I started researching homeschooling before our Benjamin was even born, so I don’t think 18 months is too young. Here’s a book I very much recommend well before you look into formal homeschooling:

The Read-Aloud Handbook by Jim Trelease
http://www.amazon.com/Read-Aloud-Handbook-Sixth-Jim-Trelease/dp/0143037390
http://www.trelease-on-reading.com/

It’s addressed to teachers and policy people as well as to parents. I just skipped the political BS. I didn’t even care about the specific reading lists. And yet I consider it one of the most important books I’ve read.

We belong to a big mailing list of area homeschoolers. I hope you can find one in your area, because it’s very helpful. Topics range from government paperwork to curricula to local classes to playgroups and other social opportunities for homeschoolers.

For homeschooling specifically, I think the first thing to do is to become familiar with the different approaches. Most of the homeschoolers I know are secular and most of the secular homeschoolers I know are unschoolers. I don’t know what to recommend to introduce you to unschooling. It’s not the route we’re taking.

We’re more inclined to the classical homeschooling and the Trivium:

http://en.wikipedia.org/wiki/Trivium_%28education%29
http://web.archive.org/web/20040415041359/http://redeemerclassical.org/lost_tools.php

Specifically, we’re pursuing the approach to the Trivium given in  the book The Well-Trained Mind:

http://www.amazon.com/Well-Trained-Mind-Guide-Classical-Education/dp/0393067084
http://www.welltrainedmind.com/

The Well-Trained Mind was written by a mother and daughter. The mother homeschooled the daughter and now the daughter homeschools her kids.

We’re also using the mother’s phonics book:

http://www.amazon.com/Ordinary-Parents-Guide-Teaching-Reading/dp/0972860312

We’re not yet at the stage to assess her language-arts book:

http://www.amazon.com/First-Language-Lessons-Well-Trained-Mind/dp/0971412979

For early mathematics, we’re using Right Start Math, recommended by The Well-Trained Mind:

http://www.alabacus.com/pageView.cfm?pageID=284

Having said all that, I still recommend you become familiar with Art Robinson’s approach:

http://www.robinsoncurriculum.com/

You’ve probably read Gary North’s recommendations of the Robinson Curriculum.

Our goal is eventually to integrate the structure of the Well-Trained Mind with the self-teaching method of the Robinson Curriculum.

I’ll copy my wife on this to see if she has anything to add.

Good luck.

learning as a hobby

It’s worth reading all of this very short post at BarbaraFrankOnline about hiring online tutors in India, but I wanted to excerpt this one parenthetical comment:

Many parents lack confidence in teaching their children math beyond a basic level. I don’t know why this is, since you relearn everything along with the child (at least that’s been my experience.)
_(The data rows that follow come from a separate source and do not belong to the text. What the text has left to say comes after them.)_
-- ==== Sys2Proof/Tests/Slice0.lean ====
section
/-!
SUPPORT. Small tests: ill-formed terms, words written out from the encoding tables, one step of each operation against
95_test_vectors.md, and a witness for the hypotheses of each statement that has some.
-/

namespace Sys2Proof.Tests

open Sys2Proof Sys2Proof.Machine

/-! Helpers: small states, and a look at an outcome. -/

/-- The fault of an outcome, if it is one. -/
def faultIn : Result → Option Fault
  | .next _ => none
  | .fault f => some f
  | .refused _ => none

/-- The next state of an outcome, if it is one. -/
def nextOf : Result → Option State
  | .next s => some s
  | .fault _ => none
  | .refused _ => none

/-- The refusal of an outcome, if it is one. -/
def refusalIn : Result → Option Refusal
  | .next _ => none
  | .fault _ => none
  | .refused r => some r

/-- `(conn, hdr_cnt, pay_cnt)` of source 0 after an outcome. -/
def fdStatus (r : Result) : Option (Bool × Nat × Nat) :=
  (nextOf r).bind fun s => (s.fdAt 0).map fun fd => (fd.conn, fd.hdrCnt.toNat, fd.payCnt.toNat)

/-- The output trace after an outcome. -/
def traceOf (r : Result) : Option (List Event) :=
  (nextOf r).map (·.trace)

/-- A connected decoder with header registers `a c hi lo` and counters. -/
def fdWith (a c hi lo : Byte) (hdrCnt : BitVec 3) (pay : Mem) (payCnt : BitVec 16) : FD :=
  ⟨true, a, c, hi, lo, hdrCnt, pay, payCnt, 0⟩

/-- A state with these decoders, and nothing else changed from reset. -/
def withFds (fds : List FD) : State :=
  { State.reset with fds := fds }

/-- A state with these table cells and this colour order. -/
def withLut (order : ColorOrder) (lut : Mem) : State :=
  { State.reset with cfg := ⟨order, BitVec.allOnes 256, 255⟩, we := { State.reset.we with lut := lut } }

/-- Just connected. -/
def fdOpened : FD := fdWith 0 0 0 0 0 [] 0

/-- Three header bytes `01 01 00` received (95_test_vectors.md X1). -/
def fdThree : FD := fdWith 1 1 0 0 3 [] 0

/-- Five of six payload bytes received (95_test_vectors.md X1). -/
def fdFive : FD :=
  fdWith 1 1 0 6 4 [(0, 0x0A), (1, 0x14), (2, 0x1E), (3, 0x28), (4, 0x32)] 5

/-- The same state with another serial writer. -/
def withWriter (w : SerialWriter) (s : State) : State :=
  { s with writer := w }

/-- Identity tables, all 768 entries. -/
def identityLut : Mem :=
  (List.range' 0 768).map (fun a => (a, BitVec.ofNat 8 a))

/-- Identity tables with one connected decoder. -/
def loaded (fd : FD) : State :=
  { withLut .rgb identityLut with fds := [fd] }

/-- A sequence of `n` equal pixels. -/
def many (n : Nat) : List Pixel :=
  List.replicate n ⟨1, 2, 3⟩

theorem many_length (n : Nat) : (many n).length = n :=
  List.length_replicate

/-! Ill-formed terms are refused. -/

theorem test_wf_refuses_table_three : (Instr.lutWrite 3#2 0 0).wf = false := by decide

theorem test_wf_refuses_command_one_as_other : (Instr.cmdOther 0 5 1 0).wf = false := by decide

theorem test_wf_refuses_too_many_pixels : (Instr.weEncode (many 21846)).wf = false := by
  simp [Instr.wf, Config.pixMax, many_length]

theorem test_wf_admits_most_pixels : (Instr.weEncode (many 21845)).wf = true := by
  simp [Instr.wf, Config.pixMax, many_length]

/-! Words written out from 30_encoding.md R101 and R91. -/

theorem test_decode_timeout : decode ⟨none, [false, false, false, false]⟩ = .ok (.fdTimeout 0) := rfl

theorem test_decode_open : decode ⟨some 2, [false, false, false, true]⟩ = .ok (.fdOpen 2) := rfl

/-- `0010 bbbbbbbb` with b = 0x81. -/
theorem test_decode_byte : decode ⟨none,
    [false, false, true, false, true, false, false, false, false, false, false, true]⟩ = .ok (.fdByte 0 0x81#8) := rfl

theorem test_decode_close : decode ⟨none, [false, false, true, true]⟩ = .ok (.fdClose 0) := rfl

/-- `0100 cc vvvvvvvv dddddddd` with c = 2, v = 0x40, val = 0x0C. -/
theorem test_decode_lutWrite : decode ⟨none,
    [false, true, false, false, true, false, false, true, false, false, false, false, false, false,
     false, false, false, false, true, true, false, false]⟩ = .ok (.lutWrite 2#2 0x40#8 0x0C#8) := rfl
I think this all the time when people say, "I don’t think I know enough to homeschool my kids." And yes, I hear that surprisingly often. 
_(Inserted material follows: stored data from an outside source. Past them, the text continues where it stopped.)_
-- ==== Sys2Proof/Decode.lean ====
section
/-! DEFINITION. From bytes to instructions and back (30_encoding.md): the primary and the CB table as the spec prints them
(R83), the lengths of R95, a decoder that is total on any list of bytes and rejects by name, an encoder written from
the same tables, and the table words of spec/opcode_table.json. -/

namespace Sys2Proof

/-- lo(v16) of 00_scope.md R10. -/
def lo8 (v : Word) : Byte := v.extractLsb' 0 8

/-- hi(v16) of R10. -/
def hi8 (v : Word) : Byte := v.extractLsb' 8 8

/-- hi8 ++ lo8 of R10: the first argument is the high byte. -/
def cat16 (h l : Byte) : Word := h ++ l

/-! One row of sixteen entries for each high nibble, as the maps of R83. In a primary row, `n` is the byte at PC+1 and
`nn` the little-endian word at PC+1 (R80, R85). -/

/-- Row 0x of the primary table (R83). -/
def primaryRow0 (n : Byte) (nn : Word) : List Instr :=
  [ .nop, .ld_BC_d16 nn, .ld_atBC_A, .inc_BC,
    .inc_B, .dec_B, .ld_B_d8 n, .rlca,
    .ld_atA16_SP nn, .add_HL_BC, .ld_A_atBC, .dec_BC,
    .inc_C, .dec_C, .ld_C_d8 n, .rrca ]

/-- Row 1x of the primary table (R83). -/
def primaryRow1 (n : Byte) (nn : Word) : List Instr :=
  [ .stop n, .ld_DE_d16 nn, .ld_atDE_A, .inc_DE,
    .inc_D, .dec_D, .ld_D_d8 n, .rla,
    .jr_r8 n, .add_HL_DE, .ld_A_atDE, .dec_DE,
    .inc_E, .dec_E, .ld_E_d8 n, .rra ]

/-- Row 2x of the primary table (R83). -/
def primaryRow2 (n : Byte) (nn : Word) : List Instr :=
  [ .jr_NZ_r8 n, .ld_HL_d16 nn, .ld_atHLinc_A, .inc_HL,
    .inc_H, .dec_H, .ld_H_d8 n, .daa,
    .jr_Z_r8 n, .add_HL_HL, .ld_A_atHLinc, .dec_HL,
    .inc_L, .dec_L, .ld_L_d8 n, .cpl ]

/-- Row 3x of the primary table (R83). -/
def primaryRow3 (n : Byte) (nn : Word) : List Instr :=
  [ .jr_NC_r8 n, .ld_SP_d16 nn, .ld_atHLdec_A, .inc_SP,
    .inc_atHL, .dec_atHL, .ld_atHL_d8 n, .scf,
    .jr_C_r8 n, .add_HL_SP, .ld_A_atHLdec, .dec_SP,
    .inc_A, .dec_A, .ld_A_d8 n, .ccf ]

/-- Row 4x of the primary table (R83). -/
def primaryRow4 (_n : Byte) (_nn : Word) : List Instr :=
  [ .ld_B_B, .ld_B_C, .ld_B_D, .ld_B_E,
    .ld_B_H, .ld_B_L, .ld_B_atHL, .ld_B_A,
    .ld_C_B, .ld_C_C, .ld_C_D, .ld_C_E,
    .ld_C_H, .ld_C_L, .ld_C_atHL, .ld_C_A ]

/-- Row 5x of the primary table (R83). -/
def primaryRow5 (_n : Byte) (_nn : Word) : List Instr :=
  [ .ld_D_B, .ld_D_C, .ld_D_D, .ld_D_E,
    .ld_D_H, .ld_D_L, .ld_D_atHL, .ld_D_A,
    .ld_E_B, .ld_E_C, .ld_E_D, .ld_E_E,
    .ld_E_H, .ld_E_L, .ld_E_atHL, .ld_E_A ]

/-- Row 6x of the primary table (R83). -/
def primaryRow6 (_n : Byte) (_nn : Word) : List Instr :=
  [ .ld_H_B, .ld_H_C, .ld_H_D, .ld_H_E,
    .ld_H_H, .ld_H_L, .ld_H_atHL, .ld_H_A,
    .ld_L_B, .ld_L_C, .ld_L_D, .ld_L_E,
    .ld_L_H, .ld_L_L, .ld_L_atHL, .ld_L_A ]

/-- Row 7x of the primary table (R83). -/
def primaryRow7 (_n : Byte) (_nn : Word) : List Instr :=
  [ .ld_atHL_B, .ld_atHL_C, .ld_atHL_D, .ld_atHL_E,
    .ld_atHL_H, .ld_atHL_L, .halt, .ld_atHL_A,
    .ld_A_B, .ld_A_C, .ld_A_D, .ld_A_E,
    .ld_A_H, .ld_A_L, .ld_A_atHL, .ld_A_A ]

/-- Row 8x of the primary table (R83). -/
def primaryRow8 (_n : Byte) (_nn : Word) : List Instr :=
  [ .add_A_B, .add_A_C, .add_A_D, .add_A_E,
    .add_A_H, .add_A_L, .add_A_atHL, .add_A_A,
    .adc_A_B, .adc_A_C, .adc_A_D, .adc_A_E,
    .adc_A_H, .adc_A_L, .adc_A_atHL, .adc_A_A ]

/-- Row 9x of the primary table (R83). -/
def primaryRow9 (_n : Byte) (_nn : Word) : List Instr :=
  [ .sub_B, .sub_C, .sub_D, .sub_E,
    .sub_H, .sub_L, .sub_atHL, .sub_A,
    .sbc_A_B, .sbc_A_C, .sbc_A_D, .sbc_A_E,
    .sbc_A_H, .sbc_A_L, .sbc_A_atHL, .sbc_A_A ]

/-- Row Ax of the primary table (R83). -/
def primaryRowA (_n : Byte) (_nn : Word) : List Instr :=
  [ .and_B, .and_C, .and_D, .and_E,
    .and_H, .and_L, .and_atHL, .and_A,
    .xor_B, .xor_C, .xor_D, .xor_E,
    .xor_H, .xor_L, .xor_atHL, .xor_A ]

/-- Row Bx of the primary table (R83). -/
def primaryRowB (_n : Byte) (_nn : Word) : List Instr :=
  [ .or_B, .or_C, .or_D, .or_E,
    .or_H, .or_L, .or_atHL, .or_A,
    .cp_B, .cp_C, .cp_D, .cp_E,
    .cp_H, .cp_L, .cp_atHL, .cp_A ]

/-- Row Cx of the primary table (R83). -/
def primaryRowC (n : Byte) (nn : Word) : List Instr :=
  [ .ret_NZ, .pop_BC, .jp_NZ_a16 nn, .jp_a16 nn,
    .call_NZ_a16 nn, .push_BC, .add_A_d8 n, .rst_00H,
    .ret_Z, .ret, .jp_Z_a16 nn, .prefix_CB,
    .call_Z_a16 nn, .call_a16 nn, .adc_A_d8 n, .rst_08H ]

/-- Row Dx of the primary table (R83). -/
def primaryRowD (n : Byte) (nn : Word) : List Instr :=
  [ .ret_NC, .pop_DE, .jp_NC_a16 nn, .invalid_D3,
    .call_NC_a16 nn, .push_DE, .sub_d8 n, .rst_10H,
    .ret_C, .reti, .jp_C_a16 nn, .invalid_DB,
    .call_C_a16 nn, .invalid_DD, .sbc_A_d8 n, .rst_18H ]

/-- Row Ex of the primary table (R83). -/
def primaryRowE (n : Byte) (nn : Word) : List Instr :=
  [ .ldh_atA8_A n, .pop_HL, .ld_atC_A, .invalid_E3,
    .invalid_E4, .push_HL, .and_d8 n, .rst_20H,
    .add_SP_r8 n, .jp_HL, .ld_atA16_A nn, .invalid_EB,
    .invalid_EC, .invalid_ED, .xor_d8 n, .rst_28H ]

/-- Row Fx of the primary table (R83). -/
def primaryRowF (n : Byte) (nn : Word) : List Instr :=
  [ .ldh_A_atA8 n, .pop_AF, .ld_A_atC, .di,
    .invalid_F4, .push_AF, .or_d8 n, .rst_30H,
    .ld_HL_SPr8 n, .ld_SP_HL, .ld_A_atA16 nn, .ei,
    .invalid_FC, .invalid_FD, .cp_d8 n, .rst_38H ]

/-- The primary table (R83). Slot 0xCB holds the hook for the CB table. -/
def primaryTable (n : Byte) (nn : Word) : List (List Instr) :=
  [ primaryRow0 n nn, primaryRow1 n nn, primaryRow2 n nn, primaryRow3 n nn,
    primaryRow4 n nn, primaryRow5 n nn, primaryRow6 n nn, primaryRow7 n nn,
    primaryRow8 n nn, primaryRow9 n nn, primaryRowA n nn, primaryRowB n nn,
    primaryRowC n nn, primaryRowD n nn, primaryRowE n nn, primaryRowF n nn ]

/-- Row 0x of the CB-prefixed table (R83, R84). -/
def cbRow0 : List Instr :=
  [ .rlc_B, .rlc_C, .rlc_D, .rlc_E, .rlc_H, .rlc_L, .rlc_atHL, .rlc_A,
    .rrc_B, .rrc_C, .rrc_D, .rrc_E, .rrc_H, .rrc_L, .rrc_atHL, .rrc_A ]

/-- Row 1x of the CB-prefixed table (R83, R84). -/
def cbRow1 : List Instr :=
  [ .rl_B, .rl_C, .rl_D, .rl_E, .rl_H, .rl_L, .rl_atHL, .rl_A,
    .rr_B, .rr_C, .rr_D, .rr_E, .rr_H, .rr_L, .rr_atHL, .rr_A ]

/-- Row 2x of the CB-prefixed table (R83, R84). -/
def cbRow2 : List Instr :=
  [ .sla_B, .sla_C, .sla_D, .sla_E, .sla_H, .sla_L, .sla_atHL, .sla_A,
    .sra_B, .sra_C, .sra_D, .sra_E, .sra_H, .sra_L, .sra_atHL, .sra_A ]

/-- Row 3x of the CB-prefixed table (R83, R84). -/
def cbRow3 : List Instr :=
  [ .swap_B, .swap_C, .swap_D, .swap_E, .swap_H, .swap_L, .swap_atHL, .swap_A,
    .srl_B, .srl_C, .srl_D, .srl_E, .srl_H, .srl_L, .srl_atHL, .srl_A ]

/-- Row 4x of the CB-prefixed table (R83, R84). -/
def cbRow4 : List Instr :=
  [ .bit_0_B, .bit_0_C, .bit_0_D, .bit_0_E, .bit_0_H, .bit_0_L, .bit_0_atHL, .bit_0_A,
    .bit_1_B, .bit_1_C, .bit_1_D, .bit_1_E, .bit_1_H, .bit_1_L, .bit_1_atHL, .bit_1_A ]

/-- Row 5x of the CB-prefixed table (R83, R84). -/
def cbRow5 : List Instr :=
  [ .bit_2_B, .bit_2_C, .bit_2_D, .bit_2_E, .bit_2_H, .bit_2_L, .bit_2_atHL, .bit_2_A,
    .bit_3_B, .bit_3_C, .bit_3_D, .bit_3_E, .bit_3_H, .bit_3_L, .bit_3_atHL, .bit_3_A ]

/-- Row 6x of the CB-prefixed table (R83, R84). -/
def cbRow6 : List Instr :=
  [ .bit_4_B, .bit_4_C, .bit_4_D, .bit_4_E, .bit_4_H, .bit_4_L, .bit_4_atHL, .bit_4_A,
    .bit_5_B, .bit_5_C, .bit_5_D, .bit_5_E, .bit_5_H, .bit_5_L, .bit_5_atHL, .bit_5_A ]

/-- Row 7x of the CB-prefixed table (R83, R84). -/
def cbRow7 : List Instr :=
  [ .bit_6_B, .bit_6_C, .bit_6_D, .bit_6_E, .bit_6_H, .bit_6_L, .bit_6_atHL, .bit_6_A,
    .bit_7_B, .bit_7_C, .bit_7_D, .bit_7_E, .bit_7_H, .bit_7_L, .bit_7_atHL, .bit_7_A ]

/-- Row 8x of the CB-prefixed table (R83, R84). -/
def cbRow8 : List Instr :=
  [ .res_0_B, .res_0_C, .res_0_D, .res_0_E, .res_0_H, .res_0_L, .res_0_atHL, .res_0_A,
    .res_1_B, .res_1_C, .res_1_D, .res_1_E, .res_1_H, .res_1_L, .res_1_atHL, .res_1_A ]

/-- Row 9x of the CB-prefixed table (R83, R84). -/
def cbRow9 : List Instr :=
  [ .res_2_B, .res_2_C, .res_2_D, .res_2_E, .res_2_H, .res_2_L, .res_2_atHL, .res_2_A,
    .res_3_B, .res_3_C, .res_3_D, .res_3_E, .res_3_H, .res_3_L, .res_3_atHL, .res_3_A ]

/-- Row Ax of the CB-prefixed table (R83, R84). -/
def cbRowA : List Instr :=
  [ .res_4_B, .res_4_C, .res_4_D, .res_4_E, .res_4_H, .res_4_L, .res_4_atHL, .res_4_A,
    .res_5_B, .res_5_C, .res_5_D, .res_5_E, .res_5_H, .res_5_L, .res_5_atHL, .res_5_A ]

/-- Row Bx of the CB-prefixed table (R83, R84). -/
def cbRowB : List Instr :=
  [ .res_6_B, .res_6_C, .res_6_D, .res_6_E, .res_6_H, .res_6_L, .res_6_atHL, .res_6_A,
    .res_7_B, .res_7_C, .res_7_D, .res_7_E, .res_7_H, .res_7_L, .res_7_atHL, .res_7_A ]

/-- Row Cx of the CB-prefixed table (R83, R84). -/
def cbRowC : List Instr :=
  [ .set_0_B, .set_0_C, .set_0_D, .set_0_E, .set_0_H, .set_0_L, .set_0_atHL, .set_0_A,
    .set_1_B, .set_1_C, .set_1_D, .set_1_E, .set_1_H, .set_1_L, .set_1_atHL, .set_1_A ]

/-- Row Dx of the CB-prefixed table (R83, R84). -/
def cbRowD : List Instr :=
  [ .set_2_B, .set_2_C, .set_2_D, .set_2_E, .set_2_H, .set_2_L, .set_2_atHL, .set_2_A,
    .set_3_B, .set_3_C, .set_3_D, .set_3_E, .set_3_H, .set_3_L, .set_3_atHL, .set_3_A ]

/-- Row Ex of the CB-prefixed table (R83, R84). -/
def cbRowE : List Instr :=
  [ .set_4_B, .set_4_C, .set_4_D, .set_4_E, .set_4_H, .set_4_L, .set_4_atHL, .set_4_A,
    .set_5_B, .set_5_C, .set_5_D, .set_5_E, .set_5_H, .set_5_L, .set_5_atHL, .set_5_A ]

/-- Row Fx of the CB-prefixed table (R83, R84). -/
def cbRowF : List Instr :=
  [ .set_6_B, .set_6_C, .set_6_D, .set_6_E, .set_6_H, .set_6_L, .set_6_atHL, .set_6_A,
    .set_7_B, .set_7_C, .set_7_D, .set_7_E, .set_7_H, .set_7_L, .set_7_atHL, .set_7_A ]

/-- The CB-prefixed table (R83). -/
def cbTable : List (List Instr) :=
  [ cbRow0, cbRow1, cbRow2, cbRow3, cbRow4, cbRow5, cbRow6, cbRow7,
    cbRow8, cbRow9, cbRowA, cbRowB, cbRowC, cbRowD, cbRowE, cbRowF ]

/-- The entry of a 16 by 16 table at an opcode byte. A table of 256 entries has one for every byte, so `d` is never the
answer. -/
def tableEntry {α : Type} (t : List (List α)) (d : α) (op : Byte) : α :=
  (t.getD (op.toNat / 16) []).getD (op.toNat % 16) d

/-- PRIMARY_TABLE of 40_execution_engine.md R100: the entry at `op`, its operand read from the two bytes after it. -/
def decodePrimary (op b1 b2 : Byte) : Instr :=
  tableEntry (primaryTable b1 (cat16 b2 b1)) .nop op

/-- CB_TABLE of R100: all 256 second bytes are assigned (R87). -/
def decodeCB (cbop : Byte) : Instr :=
  tableEntry cbTable .rlc_B cbop

/-- The length of each primary opcode (R95, column len). -/
def primaryLengths : List (List Nat) :=
  [ [1, 3, 1, 1, 1, 1, 2, 1, 3, 1, 1, 1, 1, 1, 2, 1],
    [2, 3, 1, 1, 1, 1, 2, 1, 2, 1, 1, 1, 1, 1, 2, 1],
    [2, 3, 1, 1, 1, 1, 2, 1, 2, 1, 1, 1, 1, 1, 2, 1],
    [2, 3, 1, 1, 1, 1, 2, 1, 2, 1, 1, 1, 1, 1, 2, 1],
    [1, 1, 1, 1, 1, 1, 1, 1, 1, 1, 1, 1, 1, 1, 1, 1],
    [1, 1, 1, 1, 1, 1, 1, 1, 1, 1, 1, 1, 1, 1, 1, 1],
    [1, 1, 1, 1, 1, 1, 1, 1, 1, 1, 1, 1, 1, 1, 1, 1],
    [1, 1, 1, 1, 1, 1, 1, 1, 1, 1, 1, 1, 1, 1, 1, 1],
    [1, 1, 1, 1, 1, 1, 1, 1, 1, 1, 1, 1, 1, 1, 1, 1],
    [1, 1, 1, 1, 1, 1, 1, 1, 1, 1, 1, 1, 1, 1, 1, 1],
    [1, 1, 1, 1, 1, 1, 1, 1, 1, 1, 1, 1, 1, 1, 1, 1],
    [1, 1, 1, 1, 1, 1, 1, 1, 1, 1, 1, 1, 1, 1, 1, 1],
    [1, 1, 3, 3, 3, 1, 2, 1, 1, 1, 3, 2, 3, 3, 2, 1],
    [1, 1, 3, 1, 3, 1, 2, 1, 1, 1, 3, 1, 3, 1, 2, 1],
    [2, 1, 1, 1, 1, 1, 2, 1, 2, 1, 3, 1, 1, 1, 2, 1],
    [2, 1, 1, 1, 1, 1, 2, 1, 2, 1, 3, 1, 1, 1, 2, 1] ]

/-- An instruction's length, told from its first byte alone (R86). -/
def instrLength (op : Byte) : Nat := tableEntry primaryLengths 1 op

/-- The instruction that stands at three consecutive bytes: the two-table dispatch of R100. The bytes past the
instruction's length do not matter. -/
def decode3 (b0 b1 b2 : Byte) : Instr :=
  if b0 = 0xCB#8 then decodeCB b1 else decodePrimary b0 b1 b2

/-- Why a list of bytes holds no whole instruction. Every byte has an entry, so there is no other reason. -/
inductive DecodeError where
  /-- There is no byte at all. -/
  | noBytes
  /-- The opcode's length (R86) is more than the bytes there are. -/
  | truncated (opcode : Byte) (needed : Nat)
  deriving DecidableEq, Repr

/-- What decoding a list of bytes gives: an instruction and the bytes after it, or a rejection by name. -/
inductive DecodeResult where
  | ok (i : Instr) (rest : List Byte)
  | rejected (e : DecodeError)
  deriving DecidableEq, Repr

/-- The decoder, on any list of bytes: it takes as many bytes as the first one says (R86). -/
def decode : List Byte → DecodeResult
  | [] => .rejected .noBytes
  | op :: rest =>
    match instrLength op, rest with
    | 1, r => .ok (decode3 op 0 0) r
    | 2, b1 :: r => .ok (decode3 op b1 0) r
    | 3, b1 :: b2 :: r => .ok (decode3 op b1 b2) r
    | n, _ => .rejected (.truncated op n)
There’s plenty I don’t know, but I assume I have at least the same capacity to learn the subject as my 4-year-old son has. In fact, that’s a big part of the attraction of homeschooling.

In the waiting room outside Benjamin’s karate class this afternoon, I started reading the beginning of the first RightStart Math manual, which the missus is teaching the boy right now. It was fascinating.
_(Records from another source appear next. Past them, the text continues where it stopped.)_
-- ==== Sys2Proof/Machine/Dispatch.lean ====
section
/-! DEFINITION. The dispatch of `exec`: one arm for each constructor of `Instr`, in the order of the opcode table. -/

namespace Sys2Proof.Machine
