-- ==== Sys2Proof/Certificates/Slice0/Obligations.lean ====
section
/-! DEFINITION. The statements for the provers, from the spec's numbered rules. The helpers in the first part say results in
plain arithmetic, apart from the model's own flag and shift operations. -/

open Sys2Proof Sys2Proof.Machine

namespace Sys2Proof.Statements

/-- A number as a byte. -/
def byte (n : Nat) : Byte := BitVec.ofNat 8 n

/-- The flags of a flag byte by their bits (R26). -/
def zOf (s : State) : Bool := s.f.getLsbD 7
/-- N is bit 6 (R26). -/
def nOf (s : State) : Bool := s.f.getLsbD 6
/-- H is bit 5 (R26). -/
def hOf (s : State) : Bool := s.f.getLsbD 5
/-- C is bit 4 (R26). -/
def cOf (s : State) : Bool := s.f.getLsbD 4

/-- The flag byte that holds four flags, as a sum of powers of two (R26). -/
def flagByte (z n h c : Bool) : Byte :=
  byte (z.toNat * 128 + n.toNat * 64 + h.toNat * 32 + c.toNat * 16)

/-- F after an instruction that changes no flag: bits 3 to 0 are 0 (R26, R101), the flags stay. -/
def keptF (s : State) : Byte := s.f &&& 0xF0#8

/-- The ticks that the launch charges for a row, where the default is a fixed cost (R107). -/
def fixedTicks (s : State) (i : Instr) (n : Nat) : Nat := cycleCost s.launch i.row ⟨n, n⟩ false

/-- The ticks of a branch, taken or not (R107); an unconditional one is always taken and has one default. -/
def branchTicks (s : State) (i : Instr) (taken notTaken : Nat) (wasTaken : Bool) : Nat :=
  cycleCost s.launch i.row ⟨taken, notTaken⟩ wasTaken

/-- The state after an instruction: `u` is the start state with the instruction's own register writes, to which come the new
F, the new pc, the ticks, and one more completed instruction in the model's own draw index. Everything else is as in
the start state. -/
def finish (u : State) (f : Byte) (pc : Word) (ticks : Nat) : State :=
  { u with f := f, pc := pc, ticks := u.ticks + ticks, draws := u.draws + 1 }

/-- The frame of memory: after the step every one of the 65,536 cells is known to hold what it held before, but for the cells
listed, which hold the byte beside them. A volatile cell (R59) is known to hold nothing, before and after. -/
def Stores (s t : State) (cells : List (Word × Byte)) : Prop :=
  ∀ a : Word, t.peek a = (s.peek a).map fun old => (cells.lookup a).getD old

/-- `i` completes from `s`: in all but memory the next state is `u`, and memory changes in the cells listed and in no other. -/
def CompletesStoring (i : Instr) (s u : State) (cells : List (Word × Byte)) : Prop :=
  ∃ t, exec i s = .next t ∧ { t with mem := s.mem } = u ∧ Stores s t cells

/-- The second operand of an ALU instruction (R174): d8 is the instruction's own byte. -/
def aluValue (src : AluSource) (s : State) : Byte :=
  match src with
  | .reg r => s.reg8 r
  | .atHL => s.memRead .data1 (s.pair .HL)
  | .imm n => n

/-- Length and ticks of the three forms (R174). -/
def aluLength : AluSource → Word
  | .reg _ => 1
  | .atHL => 1
  | .imm _ => 2
/-- The default ticks of the three forms (R174). -/
def aluTicks : AluSource → Nat
  | .reg _ => 4
  | .atHL => 8
  | .imm _ => 8

/-- The bytes of the three forms: `10 ooo rrr`, `10 ooo 110`, and `11 ooo 110` with d8 (R174). -/
def aluBytes (op : AluOp) : AluSource → List Byte
  | .reg r => [byte (0x80 + 8 * op.code + r.code)]
  | .atHL => [byte (0x86 + 8 * op.code)]
  | .imm n => [byte (0xC6 + 8 * op.code), n]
Math was always my worst subject. Now is my opportunity to start over.

I realized when Benjamin was still inside his pregnant mama that I didn’t know nearly enough history. I’ve been reading mostly history books (and listening to history audiobooks and lectures) for the past 4 years. Now I’m a born-again history buff, an ardent convert (as this blog surely reflects).

Homeschooling is a perfect choice for the autodidact. And one of my goals is to give Benjamin the education I wish I had had.